Sulfur dioxide is produced by the combustion of sulfur containing fuels such as coal. Combustion of fuel also produces carbon dioxide and carbon monoxide. People probably first became aware of sulfur dioxide because it has an unpleasant smell. Carbon dioxide and carbon monoxide are odorless.

Volcanoes are a natural source of sulfur dioxide.

The Great London smog is still the deadliest air pollution event in history. Because the atmosphere was stable, SO₂ emitted into air at ground level couldn't mix with cleaner air above. The SO₂ concentration was able to build to dangerous levels. 4000 people died during this 4 or 5 day period. As many as 8000 additional people died in the weeks and months following the December event. Some of the photographs below come from articles published in 2002 on the 50th anniversary of the event.

from: http://news.bbc.co.uk/1/hi/uk/2542315.stm	from: http://news.bbc.co.uk/1/hi/health/2545747.stm
from: http://news.bbc.co.uk/1/hi/england/2543875.stm	from: http://www.npr.org/templates/story/story.php?storyId=873954

The sulfur dioxide didn't kill people directly. The SO2 aggravated an existing condition of some kind and hastened their death. The SO2 probably also made people susceptible to bacterial infections such as pneumonia. This link discusses the event and its health effects in more detail.

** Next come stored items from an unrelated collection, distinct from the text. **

-- ==== Sys2Proof/Machine/Flags.lean ====
section
/-! DEFINITION. The codes of the enumerated fields and the words the host reads: STATUS, GEOM, CAL_BASE and
ACTIVE_GEOM (R22 to R27). STATUS is the block's only flags register (R42). -/

namespace Sys2Proof.Machine

/-- The micro-step's code, STATUS.FSM (R22, R108, and the pseudocode of each command). -/
def microCode (m : Micro) : BitVec 8 :=
  match m with
  | .idle => 0x00
  | .ckHold => 0x10
  | .ckSettleA => 0x11
  | .ckPll => 0x12
  | .ckLock => 0x13
  | .ckModclk => 0x14
  | .ckRstRel => 0x15
  | .ckSettleB => 0x16
  | .ckBusgate => 0x17
  | .ckBridge => 0x18
  | .amValidate => 0x20
  | .amMstr => 0x21
  | .amMap => 0x22
  | .odtMap => 0x28
  | .odtTim => 0x29
  | .odtSh0 => 0x2A
  | .odtSh1 => 0x2B
  | .odtSh2 => 0x2C
  | .timWrite => 0x30
  | .phyRstRel => 0x40
  | .phySyscfg => 0x41
  | .phyLat => 0x42
  | .phySdq => 0x43
  | .phyDrive => 0x44
  | .phyVref => 0x45
  | .phyQuirks => 0x46
  | .phyLp4 => 0x47
  | .phyCadly => 0x48
  | .phyBdly0 => 0x49
  | .phyBdly1 => 0x4A
  | .dfiArefOff => 0x60
  | .dfiInitSet => 0x61
  | .dfiInitClr => 0x62
  | .dfiWaitPhy => 0x63
  | .dfiSrExit => 0x64
  | .dfiWaitNormal => 0x65
  | .dfiMrwSetup => 0x66
  | .dfiMrwTrig => 0x67
  | .dfiMrwPoll => 0x68
  | .dfiVendor => 0x69
  | .dfiArefOn => 0x6A
  | .calStart => 0x80
  | .calAttempt => 0x81
  | .calTrig => 0x82
  | .calPoll => 0x83
  | .calUntrig => 0x84
  | .calDerive => 0x85

/-- The command whose pseudocode a micro-step belongs to (R108); none for IDLE. -/
def microOwner (m : Micro) : Option Instr :=
  match m with
  | .idle => none
  | .ckHold | .ckSettleA | .ckPll | .ckLock | .ckModclk | .ckRstRel | .ckSettleB | .ckBusgate | .ckBridge =>
    some .clkInit
  | .amValidate | .amMstr | .amMap => some .cfgAddrmap
  | .odtMap | .odtTim | .odtSh0 | .odtSh1 | .odtSh2 => some .cfgOdt
  | .timWrite => some .cfgTiming
  | .phyRstRel | .phySyscfg | .phyLat | .phySdq | .phyDrive | .phyVref | .phyQuirks | .phyLp4 | .phyCadly
  | .phyBdly0 | .phyBdly1 => some .phyInit
  | .dfiArefOff | .dfiInitSet | .dfiInitClr | .dfiWaitPhy | .dfiSrExit | .dfiWaitNormal | .dfiMrwSetup
  | .dfiMrwTrig | .dfiMrwPoll | .dfiVendor | .dfiArefOn => some .dfiInit
  | .calStart | .calAttempt | .calTrig | .calPoll | .calUntrig | .calDerive => some .rdCal

/-- STATUS.RESULT's code (R310). -/
def resultCode (r : Result) : BitVec 3 :=
  match r with
  | .ok => 0
  | .calFail => 1
  | .configInvalid => 2
  | .illegalCmd => 3
  | .seqError => 4

/-- STATUS.STAGE's code (R30). -/
def stageCode (g : Stage) : BitVec 3 :=
  match g with
  | .reset => 0
  | .clocked => 1
  | .phyReady => 2
  | .dfiDone => 3
  | .operational => 4
  | .calFailed => 5

/-- The STATUS word (R24): reserved [31:28], ATTEMPTS, FSM, TIM_DONE, ODT_DONE, AM_DONE, STAGE, OVR, FATAL,
reserved [7:5], RESULT, DONE, BUSY. -/
def statusWord (s : State) : Word :=
  0#4 ++ BitVec.ofNat 4 s.attempts ++ microCode s.fsm ++ BitVec.ofBool s.timDone ++ BitVec.ofBool s.odtDone
    ++ BitVec.ofBool s.amDone ++ stageCode s.stage ++ BitVec.ofBool s.ovr ++ BitVec.ofBool s.fatal ++ 0#3
    ++ resultCode s.result ++ BitVec.ofBool s.cmdDone ++ BitVec.ofBool s.busy

/-- The GEOM word: bits [31:17] read 0 (R25). -/
def geomWord (s : State) : Word := 0#15 ++ s.geom

/-- The CAL_BASE word: bits [31:3] read 0 (R26). -/
def calBaseWord (s : State) : Word := 0#29 ++ s.calBase

/-- The ACTIVE_GEOM word: VALID at bit 31, bits [30:17] read 0 (R26). -/
def activeGeomWord (s : State) : Word := BitVec.ofBool s.agValid ++ 0#14 ++ s.ag

/-- What a 32-bit read of a block register returns (R23 to R27); CMD and the reserved offsets read 0. -/
def readBlockReg (s : State) (off : BitVec 8) : Word :=
  if off = 0x04#8 then statusWord s
  else if off = 0x08#8 then geomWord s
  else if off = 0x0C#8 then calBaseWord s
  else if off = 0x10#8 then activeGeomWord s
  else 0#32

end Sys2Proof.Machine
end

London type smog which contains sulfur dioxide and is most common during the winter is very different from photochemical or Los Angeles type smog. Los Angeles type smog contains ozone and is most common in the summer.

Some other air pollution disasters also involved high SO2 concentrations. The 1948 Donora Pennsylvania event is described on p. 346 in the textbook.

"This eerie photograph was taken at noon on Oct. 29, 1948 in Donora, PA as deadly smog enveloped the town. 20 people were asphyxiated and more than 7,000 became seriously ill during this horrible event."
from:
http://oceanservice.noaa.gov/education/kits/pollution/02history.html

from:
http://www.eoearth.org/article/Donora,_Pennsylvania

A few students might be thinking about reading a book rather than performing an experiment. "When Smoke Ran Like Water," a book about air pollution has been added to the list of books. The author, Devra Davis, lived in Donora Pennsylvania at the time of the 1948 air pollution episode.

Sulfur dioxide is one of the pollutants that can react with water in clouds to form acid rain (some of the oxides of nitrogen can react with water to form nitric acid). The formation and effects of acid rain are discussed on p. 12 in the photocopied Class Notes.

Note that clean unpolluted rain has a pH less than 7 and is slightly acidic. This is because the rain contains dissolved carbon dioxide gas. Acid rain is often a problem in regions that are 100s even 1000s of miles from the source of that sulfur dioxide that forms the acid rain.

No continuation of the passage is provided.